GEOS was originally written for the Commodore 64.  When Berkeley Softworks
came out with GEOS128 (and, for a time, it wasn't clear that they would; then,
it looked like they would release a GEOS128 that wouldn't support the 80
column screen; finally, the release of GEOS128 did turn out to be a full 128
program), it was largely compatible with GEOS64.  Applications could share
documents (a geoPaint file is a geoPaint file), and even many GEOS64
appliations run on the 128 in 40 columns.  This heritage is also evident to
the GEOS programmer.

As we all know, the C-128 has two 64K RAM banks; the C-64 only has one 64K RAM
"bank."  Thus, of course, all of GEOS64 goes into that one 64K RAM space.
This includes the Kernal as well as the space available to applications.  Once
the Kernal, graphics screens, and so forth, have claimed their RAM, the GEOS
programmer is left with 23.75K of memory from $0400 to $5fff.

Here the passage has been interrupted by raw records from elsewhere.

-- ==== Sys2Proof/Certificates/Slice0/Obligations.lean ====
section
/-! DEFINITION. What is claimed of the model: one `Obligations.<Name> : Prop` per statement, each citing the rules of spec/ it states. -/

open Sys2Proof Sys2Proof.Machine

/-- A step runs the command at the front of the queue on the state with the queue's rest; on an empty queue the block idles (the model's
choice, log entry 41). -/
def Obligations.StepRunsFront : Prop :=
  (∀ (c : Instr) (rest : List Instr) (s : State), step { s with pending := c :: rest } = exec c { s with pending := rest }) ∧
  ∀ s : State, s.pending = [] → step s = .next s

/-- The state after reset is canonical, its queue is empty, no byte of memory is listed, and every register word has the reset value of its
row. -/
def Obligations.ResetState : Prop :=
  State.reset.wf = true ∧ State.reset.pending = [] ∧ (∀ a, State.reset.byte a = 0) ∧
  (∀ off, State.reset.reg off = Reg.reset off ∧ State.reset.shReg off = Reg.reset off) ∧
  (∀ i, State.reset.stall i = {}) ∧ State.reset.running = false ∧ State.reset.out = []

/-- A step from a canonical state leads to a canonical state: the register maps, the memory and its error marks keep their one form. -/
def Obligations.StepKeepsCanonicalForm : Prop := ∀ s t : State, s.wf = true → step s = .next t → t.wf = true

/-- Whatever the command and the state, the command answers a next state: no command stops with a fault or a refusal. It keeps the
variant and the queue, takes back nothing that has been sent, and never draws a free value again. -/
def Obligations.EveryCommandAnswers : Prop :=
  ∀ (c : Instr) (s : State), ∃ t, exec c s = .next t ∧ t.variant = s.variant ∧ t.pending = s.pending ∧ s.out <+: t.out ∧ s.free ≤ t.free

/-- R154 to R157, R114, Table 05-6: a scalar operation of two registers, the immediate forms of the scalar ALU, MOVI and MOVSH write their
result mod 2^32 to G[GD] and nothing else. -/
def Obligations.ScalarOperationResults : Prop :=
  (∀ p ∈ Stl.aluTable, ∀ (c : OpCtx) (gd ga gb : Nat) (s : State), Stl.runs c s → Stl.holds c s →
     ∃ t, exec (p.1 c gd ga gb) s = .next t ∧
       Stl.gives c [] (RegFile.setsG (s.stall c.stall).rf gd
         (BitVec.ofInt 32 (p.2 ((s.src c.stall).gR ga) ((s.src c.stall).gR gb)))) s t) ∧
  (∀ (c : OpCtx) (gd ga imm : Nat) (s : State), Stl.runs c s → Stl.holds c s →
     (∀ p ∈ Stl.aluiTable, imm < 2 ^ 8 → ∃ t, exec (p.1 c gd ga imm) s = .next t ∧
       Stl.gives c [] (RegFile.setsG (s.stall c.stall).rf gd
         (BitVec.ofInt 32 (p.2 ((s.src c.stall).gR ga) (BitVec.ofInt 32 (BitVec.ofNat 8 imm).toInt)))) s t) ∧
     (imm < 2 ^ 13 → (∃ t, exec (.movi c gd imm) s = .next t ∧
       Stl.gives c [] (RegFile.setsG (s.stall c.stall).rf gd (BitVec.ofInt 32 (BitVec.ofNat 13 imm).toInt)) s t) ∧
       ∃ t, exec (.movsh c gd imm) s = .next t ∧
         Stl.gives c [] (RegFile.setsG (s.stall c.stall).rf gd
           (BitVec.ofNat 32 (((s.src c.stall).gR gd).toNat * 2 ^ 13 + imm))) s t))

To a cursory "glance," the GEOS128 programming environment looks very much
like the GEOS64 programming enviroment.  You still have $0400 to $5fff
available for applications; graphics screens and variables are in the same
place; the Kernal jump table is the same (with some 128 specific additions).
What happened to the other 64K that the 128 has available?

As it turns out, the core of GEOS128- including the application program space,
the 40 column foreground and background screen, and the Kernal jump table- are
all in the 128's RAM block 1, what GEOS calls FrontRAM.  To us 128 programmers
used to RAM block 0 being the "main" RAM block, this may sound odd.  However,
it actually makes sense.  First of all, since GEOS is an operating system in
and of itself, and applications almost never need to call the C128's Kernal
routines, the application no longer needs access to Bank 15.  Second, it
allows GEOS128 to keep much of its memory map the same as GEOS64; it can use
the memory range from $200-$3ff in RAM 1 without worrying about disturbing key
system routins like STAFAR which are in the same memory range in RAM 0.

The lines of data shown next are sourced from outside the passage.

-- ==== Sys2Proof/Laws/Keeps.lean ====
section
/-! SUPPORT. `State.Keeps` for the primitive updates: a register, a byte, a draw, something sent. Every other operation of the model is
built of these, so its own lemma follows from theirs. -/

namespace Sys2Proof.Machine

variable {z s : State}

theorem State.Keeps.refl (s : State) : State.Keeps s s := ⟨rfl, rfl, List.prefix_refl _, Nat.le_refl _, id⟩

theorem State.Keeps.trans {r : State} (h : State.Keeps z s) (k : State.Keeps s r) : State.Keeps z r :=
  ⟨k.variant.trans h.variant, k.pending.trans h.pending, h.out.trans k.out, Nat.le_trans h.free k.free, fun w => k.wf (h.wf w)⟩

/-- An update that touches none of the registers, the memory bytes, the queue, the variant and the trace. -/
theorem State.Keeps.same (e : State) {t : State} (h1 : t.variant = e.variant) (h2 : t.pending = e.pending) (h3 : t.out = e.out)
    (h4 : t.free = e.free) (h5 : t.regs = e.regs) (h6 : t.shadow = e.shadow) (h7 : t.mem.bytes = e.mem.bytes)
    (h8 : t.mem.err = e.mem.err) (h : State.Keeps z e) : State.Keeps z t := by
  refine ⟨h1.trans h.variant, h2.trans h.pending, h3 ▸ h.out, h4 ▸ h.free, fun w => ?_⟩
  have := h.wf w
  unfold State.wf Memory.wf at this ⊢
  rw [h5, h6, h7, h8]
  exact this

/-- The same with numbers drawn from the free values. -/
theorem State.Keeps.drawn (e : State) (n : Nat) {t : State} (h1 : t.variant = e.variant) (h2 : t.pending = e.pending)
    (h3 : t.out = e.out) (h4 : t.free = e.free + n) (h5 : t.regs = e.regs) (h6 : t.shadow = e.shadow)
    (h7 : t.mem.bytes = e.mem.bytes) (h8 : t.mem.err = e.mem.err) (h : State.Keeps z e) : State.Keeps z t := by
  refine ⟨h1.trans h.variant, h2.trans h.pending, h3 ▸ h.out, h4 ▸ Nat.le_trans h.free (Nat.le_add_right _ _), fun w => ?_⟩
  have := h.wf w
  unfold State.wf Memory.wf at this ⊢
  rw [h5, h6, h7, h8]
  exact this

/-- The same for an update written out field by field. -/
theorem State.Keeps.mk_same {v rg sh hl la fc ck ev sl me ho ou fr ph mt tk ns sa sf dr gr cm ba rc tw pw db pe} (e : State)
    (h1 : v = e.variant) (h2 : pe = e.pending) (h3 : ou = e.out) (h4 : fr = e.free) (h5 : rg = e.regs) (h6 : sh = e.shadow)
    (h7 : MemState.bytes me = e.mem.bytes) (h8 : me.err = e.mem.err) (h : State.Keeps z e) :
    State.Keeps z (State.mk v rg sh hl la fc ck ev sl me ho ou fr ph mt tk ns sa sf dr gr cm ba rc tw pw db pe) :=
  State.Keeps.same e h1 h2 h3 h4 h5 h6 h7 h8 h

theorem State.Keeps.cut {p q : Prop} (f : p → q) (h : p) : q := f h

theorem State.Keeps.ite {c : Prop} [Decidable c] {a b : State} (ha : c → State.Keeps z a) (hb : ¬c → State.Keeps z b) :
    State.Keeps z (if c then a else b) := by
  split
  · exact ha ‹_›
  · exact hb ‹_›

theorem State.Keeps.ite1 {α : Type} {c : Prop} [Decidable c] {a b : State × α} (ha : c → State.Keeps z a.1) (hb : ¬c → State.Keeps z b.1) :
    State.Keeps z (if c then a else b).1 := by
  split
  · exact ha ‹_›
  · exact hb ‹_›

theorem State.Leads.ite {c : Prop} [Decidable c] {a b : Host.Outcome State Fault Refusal} (ha : c → State.Leads z a)
    (hb : ¬c → State.Leads z b) : State.Leads z (if c then a else b) := by
  split
  · exact ha ‹_›
  · exact hb ‹_›

theorem State.Leads.next {t : State} (h : State.Keeps z t) : State.Leads z (.next t) := by
  exact ⟨fun r hr => by cases hr; exact h⟩

theorem State.setReg_keeps (off : Nat) (w : Word) (h : State.Keeps z s) : State.Keeps z (s.setReg off w) := by
  refine ⟨h.variant, h.pending, h.out, h.free, fun k => ?_⟩
  have := h.wf k
  simp only [State.wf, Bool.and_eq_true, State.setReg] at this ⊢
  exact ⟨⟨⟨Sparse.wf_put Reg.reset _ _ _ this.1.1.1, this.1.1.2⟩, this.1.2⟩, this.2⟩

theorem State.setShReg_keeps (off : Nat) (w : Word) (h : State.Keeps z s) : State.Keeps z (s.setShReg off w) := by
  refine ⟨h.variant, h.pending, h.out, h.free, fun k => ?_⟩
  have := h.wf k
  simp only [State.wf, Bool.and_eq_true, State.setShReg] at this ⊢
  exact ⟨⟨⟨this.1.1.1, Sparse.wf_put Reg.reset _ _ _ this.1.1.2⟩, this.1.2⟩, this.2⟩

theorem State.setByte_keeps (a : Nat) (b : Byte) (h : State.Keeps z s) : State.Keeps z (s.setByte a b) := by
  refine ⟨h.variant, h.pending, h.out, h.free, fun k => ?_⟩
  have := h.wf k
  simp only [State.wf, Memory.wf, Bool.and_eq_true, State.setByte] at this ⊢
  exact ⟨⟨this.1.1, Sparse.wf_put (fun _ => 0) _ _ _ this.1.2⟩, this.2⟩

theorem Mem.setErr_keeps (w m : Nat) (h : State.Keeps z s) : State.Keeps z (Mem.setErr s w m) := by
  refine ⟨h.variant, h.pending, h.out, h.free, fun k => ?_⟩
  have := h.wf k
  simp only [State.wf, Memory.wf, Bool.and_eq_true, Mem.setErr] at this ⊢
  exact ⟨this.1, Sparse.wf_put (fun _ => 0) _ _ _ this.2⟩

/-- Bytes or error marks changed. -/
theorem State.Keeps.bytes (e : State) {t : State} (h1 : t.variant = e.variant) (h2 : t.pending = e.pending) (h3 : t.out = e.out)
    (h4 : t.free = e.free) (h5 : t.regs = e.regs) (h6 : t.shadow = e.shadow)
    (h7 : Memory.wf e.mem = true → Memory.wf t.mem = true)
    (h8 : Sparse.wf (fun _ => 0) e.mem.err = true → Sparse.wf (fun _ => 0) t.mem.err = true) (h : State.Keeps z e) : State.Keeps z t := by
  refine ⟨h1.trans h.variant, h2.trans h.pending, h3 ▸ h.out, h4 ▸ h.free, fun w => ?_⟩
  have := h.wf w
  simp only [State.wf, Bool.and_eq_true] at this ⊢
  rw [h5, h6]
  exact ⟨⟨this.1.1, h7 this.1.2⟩, h8 this.2⟩

/-- A shadow taken from another state. -/
theorem State.withShadow_keeps (e b : State) (h : State.Keeps z e) (hb : State.Keeps z b) : State.Keeps z (e.withShadow b) := by
  refine ⟨h.variant, h.pending, h.out, h.free, fun w => ?_⟩
  have h1 := h.wf w
  have h2 := hb.wf w
  simp only [State.wf, Bool.and_eq_true, State.withShadow] at h1 h2 ⊢
  exact ⟨⟨⟨h1.1.1.1, h2.1.1.2⟩, h1.1.2⟩, h1.2⟩

theorem State.send_keeps (e : Emit) (h : State.Keeps z s) : State.Keeps z (s.send e) :=
  ⟨h.variant, h.pending, h.out.trans (List.prefix_append _ _), h.free, h.wf⟩

theorem State.drew_keeps (h : State.Keeps z s) : State.Keeps z s.drew :=
  ⟨h.variant, h.pending, h.out, Nat.le_succ_of_le h.free, h.wf⟩

theorem State.foldl_keeps {α : Type} (l : List α) (f : State → α → State) (hf : ∀ t x, State.Keeps z t → State.Keeps z (f t x)) :
    ∀ s, State.Keeps z s → State.Keeps z (l.foldl f s) := by
  induction l with
  | nil => intro s h; exact h
  | cons a l ih => intro s h; exact ih _ (hf _ _ h)

theorem State.foldl1_keeps {α β : Type} (l : List α) (f : State × β → α → State × β)
    (hf : ∀ p x, State.Keeps z p.1 → State.Keeps z (f p x).1) : ∀ e, State.Keeps z e.1 → State.Keeps z (l.foldl f e).1 := by
  induction l with
  | nil => intro e h; exact h
  | cons a l ih => intro e h; exact ih _ (hf _ _ h)

theorem State.each_keeps {α : Type} (l : List α) (f : State → α → State) (hf : ∀ t x, State.Keeps z t → State.Keeps z (f t x))
    (h : State.Keeps z s) : State.Keeps z (s.each l f) := State.foldl_keeps l f hf s h

theorem State.when_keeps (b : Bool) (f : State → State) (hf : ∀ t, State.Keeps z t → State.Keeps z (f t)) (h : State.Keeps z s) :
    State.Keeps z (s.when b f) := by
  unfold State.when
  split
  · exact hf _ h
  · exact h

end Sys2Proof.Machine
end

II. Yeah, Yeah, But What Happened to RAM 0 Anyway?

It's still there.  Some of RAM 0 is used by GEOS128 to improve the system
performance and to take advantage of the 128's unique features.  (For
instance, the code for the "software sprites" seen on the 128's 80 column
screen is found beneath $2000 in RAM 0.)  Fortunately, some space does remain
available for an application to use.  In RAM 0, the 32K memory space between
$2000 and $9fff is not normally used by GEOS, and is ALMOST available for
application use [1].

Why do I say "almost"?  The problem is desk accessories.  When GEOS 64 loads a
desk accessory (DA), it must load it into the same application space as the
application loading the DA.  The memory that the DA will used is first saved
to disk in a swap file.  Under GEOS128, the routine LdDeskAcc, instead of
saving a swap file to disk, copies the memory to be overwritten by the DA to
RAM0 between $2000 and $9fff.  So, if your application uses DA's (and it is
highly recommended that major applications support DA's), you have to be
careful using the space between $2000 and $9fff.  You can use it as temporary
swap space within routines- but you cannot assume that it will remain intact
whenever your routine returns to the GEOS MainLoop with your application in a
state that will allow the loading of DA's.

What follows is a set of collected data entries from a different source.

-- ==== Sys2Proof/Laws/KeepsPort.lean ====
section
/-! SUPPORT. `State.Keeps` for stall faults, bales, the timekeeper, the network, registers and pages, host commands, roles, digests, serial and AES ports: each operation keeps the variant, the queue, what has been sent,
the count of free values and the canonical forms. -/

namespace Sys2Proof.Machine

section Flags

theorem State.setStall_keeps {z₀ : State} (s : State) (i : Nat) (x : Stall) (h_s : State.Keeps z₀ s) :
    State.Keeps z₀ (State.setStall s i x) := by
  unfold State.setStall
  repeat' first
    | with_reducible assumption
    | (extract_lets +onlyGivenNames x; refine State.Keeps.cut (p := State.Keeps z₀ x) ?_ ?_;
        (focus (intro hx; clear_value x)); rotate_left; subst x)
    | (extract_lets +onlyGivenNames x; clear_value x)
    | (with_reducible refine State.Keeps.mk_same _ rfl rfl rfl rfl rfl rfl rfl rfl ?_)

theorem State.onRf_keeps {z₀ : State} (s : State) (i : Nat) (f : RegFile → RegFile) (h_s : State.Keeps z₀ s) :
    State.Keeps z₀ (State.onRf s i f) := by
  unfold State.onRf
  repeat' first
    | with_reducible assumption
    | (extract_lets +onlyGivenNames x; refine State.Keeps.cut (p := State.Keeps z₀ x) ?_ ?_;
        (focus (intro hx; clear_value x)); rotate_left; subst x)
    | (extract_lets +onlyGivenNames x; clear_value x) | with_reducible apply State.setStall_keeps | split
    | (with_reducible refine State.Keeps.mk_same _ rfl rfl rfl rfl rfl rfl rfl rfl ?_)

theorem Stl.xsat_keeps {z₀ : State} (s : State) (i : Nat) (h_s : State.Keeps z₀ s) :
    State.Keeps z₀ (Stl.xsat s i) := by
  unfold Stl.xsat
  repeat' first
    | with_reducible assumption
    | (extract_lets +onlyGivenNames x; refine State.Keeps.cut (p := State.Keeps z₀ x) ?_ ?_;
        (focus (intro hx; clear_value x)); rotate_left; subst x)
    | (extract_lets +onlyGivenNames x; clear_value x) | with_reducible apply State.setFlag_keeps
    | with_reducible apply State.setStall_keeps | split
    | (with_reducible refine State.Keeps.mk_same _ rfl rfl rfl rfl rfl rfl rfl rfl ?_)

theorem Stl.xlost_keeps {z₀ : State} (s : State) (i : Nat) (h_s : State.Keeps z₀ s) :
    State.Keeps z₀ (Stl.xlost s i) := by
  unfold Stl.xlost
  repeat' first
    | with_reducible assumption
    | (extract_lets +onlyGivenNames x; refine State.Keeps.cut (p := State.Keeps z₀ x) ?_ ?_;
        (focus (intro hx; clear_value x)); rotate_left; subst x)
    | (extract_lets +onlyGivenNames x; clear_value x) | with_reducible apply State.setFire_keeps
    | with_reducible apply State.setStall_keeps | split
    | (with_reducible refine State.Keeps.mk_same _ rfl rfl rfl rfl rfl rfl rfl rfl ?_)

theorem Stl.vsat_keeps {z₀ : State} (s : State) (i : Nat) (h_s : State.Keeps z₀ s) :
    State.Keeps z₀ (Stl.vsat s i) := by
  unfold Stl.vsat
  repeat' first
    | with_reducible assumption
    | (extract_lets +onlyGivenNames x; refine State.Keeps.cut (p := State.Keeps z₀ x) ?_ ?_;
        (focus (intro hx; clear_value x)); rotate_left; subst x)
    | (extract_lets +onlyGivenNames x; clear_value x) | with_reducible apply State.setFlag_keeps
    | with_reducible apply State.setStall_keeps | split
    | (with_reducible refine State.Keeps.mk_same _ rfl rfl rfl rfl rfl rfl rfl rfl ?_)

Nowadays, RAM 0 is not the be-all and end-all.  GEOS128 was written for the
C=128, not the C=256.  Consequently, if you have expanded your 128 to 256K or
512K as described in the articles by Richard Curcio in Twin Cities 128 Issues
#30 and #31 [2,3], you have free use of RAM 2-3 (256K) or RAM 2-7 (512K).
(Note that you should not touch RAM 4-7 on a 512K 128 if you want to be
compatible with task switching as described in TC128 #31.  Also, although GEOS
right now does not run in the 2nd 256K, applications should not assume they
are in the 1st 256K, and thus should be careful with the 512K mode bits (4-5)
in the MMU Ram Configuration Register (RCR), $d506.)  While the number of
people with 256K and 512K 128's is now small, you can be sure that it will
increase when the promised ZIP accelerator board for the 128 comes out; the
current specs for the ZIP board include provisions for memory expansion on the
board.

RAM 2-3 provide almost another complete 128K available for your application to
use.  So how do you go about accessing this?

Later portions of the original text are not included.